Extracted records:
/-- The burst of stream `n`, its command bytes sent, ends with the bytes read (R214); one without a data-ready edge is code 0x0A. -/
def execSpiBurstDone (n : Nat) (data : List Byte) (s : State) : Host.Outcome State Fault Refusal :=
  .next <|
    match s.streamOf n 2 with
    | none => s.sensorStray
    | some e =>
      match s.spiQueue e.port with
      | x :: r =>
        if x.1 = n then ((s.setSpi e.port r).sendCmd e).completeSample n { x.2 with data := sliceBytes data 0 e.readLen, count := 1 }
        else if (s.spiQueue e.port).any (fun y => y.1 == n) then s
        else (s.sensorViolation n 0xA).setStrm n (fun q => { q with skip := 2 })
      | [] => (s.sensorViolation n 0xA).setStrm n (fun q => { q with skip := 2 })

/-- An I3C in-band interrupt from a dynamic address (R214, R219). -/
def execI3cIbi (port addr : Nat) (s : State) : Host.Outcome State Fault Refusal :=
  .next <|
    match s.streamBy 4 port addr with
    | none => s.sensorStray
    | some e => s.openSample e.number s.now

/-- The private read of an I3C stream, its command bytes written before, ends with the bytes read (R214). -/
def execI3cReadDone (port addr : Nat) (data : List Byte) (s : State) : Host.Outcome State Fault Refusal :=
  .next <|
    match s.streamBy 4 port addr with
    | none => s.sensorStray
    | some e =>
      match (s.strm e.number).cur with
      | none => s
      | some o => (s.sendCmd e).completeSample e.number { o with data := sliceBytes data 0 e.readLen, count := 1 }

/-- The payload bytes of one TDM frame (R214): the channels from slot SELECT upward, each little-endian in the slot's
width. -/
def tdmFrame (e : StreamEntry) (slots : List Nat) : List Byte :=
  let width := bitsOf e.cmd 15 8 / 8
  let channels := bitsOf e.cmd 23 16
  ((List.range channels).map (fun c => bytesLE width (slots.getD (e.select + c) 0))).flatten

/-- A TDM frame sync of stream `n` with its frame's slot words (R214, R219): the first stamps the sample, frame READ_LEN completes
it. -/
def execTdmFrameSync (n : Nat) (slots : List Nat) (s : State) : Host.Outcome State Fault Refusal :=
  .next <|
    match s.streamOf n 3 with
    | none => s.sensorStray
    | some e =>
      let o := (s.strm n).cur.getD (s.newSample n s.now)
      let o := { o with data := o.data ++ tdmFrame e slots, count := o.count + 1 }
      if e.readLen ≤ o.count then s.completeSample n o
      else s.setStrm n (fun r => { r with cur := some o })

/-- A TDM port loses its frame sync or bit clock (R222, code 0x0A): the samples of its streams are dropped until 2 correct periods
pass. -/
def execTdmClockLoss (port : Nat) (s : State) : Host.Outcome State Fault Refusal :=
  .next <|
    ((List.range 32).filter (fun n => match s.streamOf n 3 with | some e => e.port == port | none => false)).foldl
      (fun s n => (s.sensorViolation n 0xA).setStrm n (fun r => { r with cur := none, skip := 2 })) s

/-- 2 x PERIOD_US have passed since a CSI-2 or Ethernet sample opened (R222, code 0x04). -/
def execSampleIncompleteTimeout (n : Nat) (s : State) : Host.Outcome State Fault Refusal :=
  .next <|
    match s.stream n with
    | some e => if e.source ≤ 1 && (s.strm n).cur.isSome then (s.sensorViolation n 4).dropOpen n else s
    | none => s

/-! ## Capture time and uncertainty (R219, R221) -/

/-- A least-squares line of sensor counter against RAW through (raw, counter) pairs (R221), as the sums that give it: the
count, the sums of raw and of counter, and the numerator and denominator of the slope; none without a rising line. -/
def fitLine (l : List (Nat × Nat)) : Option (Int × Int × Int × Int × Int) :=
  let n : Int := l.length
  let sx : Int := l.foldl (fun a p => a + p.1) 0
  let sy : Int := l.foldl (fun a p => a + p.2) 0
  let sxx : Int := l.foldl (fun a p => a + (p.1 : Int) * p.1) 0
  let sxy : Int := l.foldl (fun a p => a + (p.1 : Int) * p.2) 0
  let num := n * sxy - sx * sy
  let den := n * sxx - sx * sx
  if 0 < num && 0 < den then some (n, sx, sy, num, den) else none

/-- The raw instant at which the line reads a counter value, in whole ns, rounded as R51 says. -/
def lineRaw (f : Int × Int × Int × Int × Int) (c : Nat) : Int :=
  let (n, sx, sy, num, den) := f
  quotEven (((c : Int) * n - sy) * den + num * sx) (n * num)

/-- What ingress makes of a sample's time (R219, R221, R284, R288): the capture time before CAPTURE_ADJ, UNC_US, whether the oldest
kept parameters were used, and the state (a free value is drawn for a line that does not exist).  Every conversion takes the parameters
in force at the stamp's raw time. -/
def State.sampleTime (s : State) (n : Nat) (e : StreamEntry) (o : OpenSample) : Int × Nat × Bool × State :=
  let x := leAt o.data e.tsOff 8
  if e.timeSrc = 1 then
    let b := paramsAt (s.tbase e.timeBase).params o.raw
    let p := paramsAt s.time.robot o.raw
    (p.1.at (b.1.rawAt (sintOf 64 x)).toNat, (s.baseUnc e.timeBase + 999) / 1000, b.2 || p.2, s)
  else if e.timeSrc = 2 then
    let fit := ((o.raw, x) :: (s.strm n).fit).take 64
    let s := s.setStrm n (fun r => { r with fit := fit })
    match fitLine fit with
    | some f =>
      let r := (lineRaw f x).toNat
      let worst := (fit.map (fun p => (lineRaw f p.2 - (p.1 : Int)).natAbs)).foldl max 0
      let p := paramsAt s.time.robot o.raw
      (p.1.at r, (quotEven worst 1000).toNat + 1, p.2, s)
    | none =>
      let (v, s) := s.fresh
      let (u, s) := s.fresh
      (sintOf 64 v, u, false, s)
  else
    let p := paramsAt s.time.robot o.raw
    (p.1.at o.raw, 1, p.2, s)

/-- The 512-byte header segment of a sample (R218). -/
def sampleHeader (n flags seq : Nat) (capture : Int) (raw unc len : Nat) : List Byte :=
  bytesLE 1 n ++ bytesLE 1 flags ++ bytesLE 2 0 ++ bytesLE 4 seq ++ bytesLE 8 (uintOf 64 capture) ++ bytesLE 8 raw ++
  bytesLE 4 unc ++ bytesLE 4 len ++ List.replicate 480 0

ABOUT THIS EXERCISE: Exactly the lines running from the top of the records to the line that contains "((List.range channels).map (fun", inclusive, must be set down, and nothing more.

SOLUTION TO THIS PROBLEM:
/-- The burst of stream `n`, its command bytes sent, ends with the bytes read (R214); one without a data-ready edge is code 0x0A. -/
def execSpiBurstDone (n : Nat) (data : List Byte) (s : State) : Host.Outcome State Fault Refusal :=
  .next <|
    match s.streamOf n 2 with
    | none => s.sensorStray
    | some e =>
      match s.spiQueue e.port with
      | x :: r =>
        if x.1 = n then ((s.setSpi e.port r).sendCmd e).completeSample n { x.2 with data := sliceBytes data 0 e.readLen, count := 1 }
        else if (s.spiQueue e.port).any (fun y => y.1 == n) then s
        else (s.sensorViolation n 0xA).setStrm n (fun q => { q with skip := 2 })
      | [] => (s.sensorViolation n 0xA).setStrm n (fun q => { q with skip := 2 })

/-- An I3C in-band interrupt from a dynamic address (R214, R219). -/
def execI3cIbi (port addr : Nat) (s : State) : Host.Outcome State Fault Refusal :=
  .next <|
    match s.streamBy 4 port addr with
    | none => s.sensorStray
    | some e => s.openSample e.number s.now

/-- The private read of an I3C stream, its command bytes written before, ends with the bytes read (R214). -/
def execI3cReadDone (port addr : Nat) (data : List Byte) (s : State) : Host.Outcome State Fault Refusal :=
  .next <|
    match s.streamBy 4 port addr with
    | none => s.sensorStray
    | some e =>
      match (s.strm e.number).cur with
      | none => s
      | some o => (s.sendCmd e).completeSample e.number { o with data := sliceBytes data 0 e.readLen, count := 1 }

/-- The payload bytes of one TDM frame (R214): the channels from slot SELECT upward, each little-endian in the slot's
width. -/
def tdmFrame (e : StreamEntry) (slots : List Nat) : List Byte :=
  let width := bitsOf e.cmd 15 8 / 8
  let channels := bitsOf e.cmd 23 16
  ((List.range channels).map (fun c => bytesLE width (slots.getD (e.select + c) 0))).flatten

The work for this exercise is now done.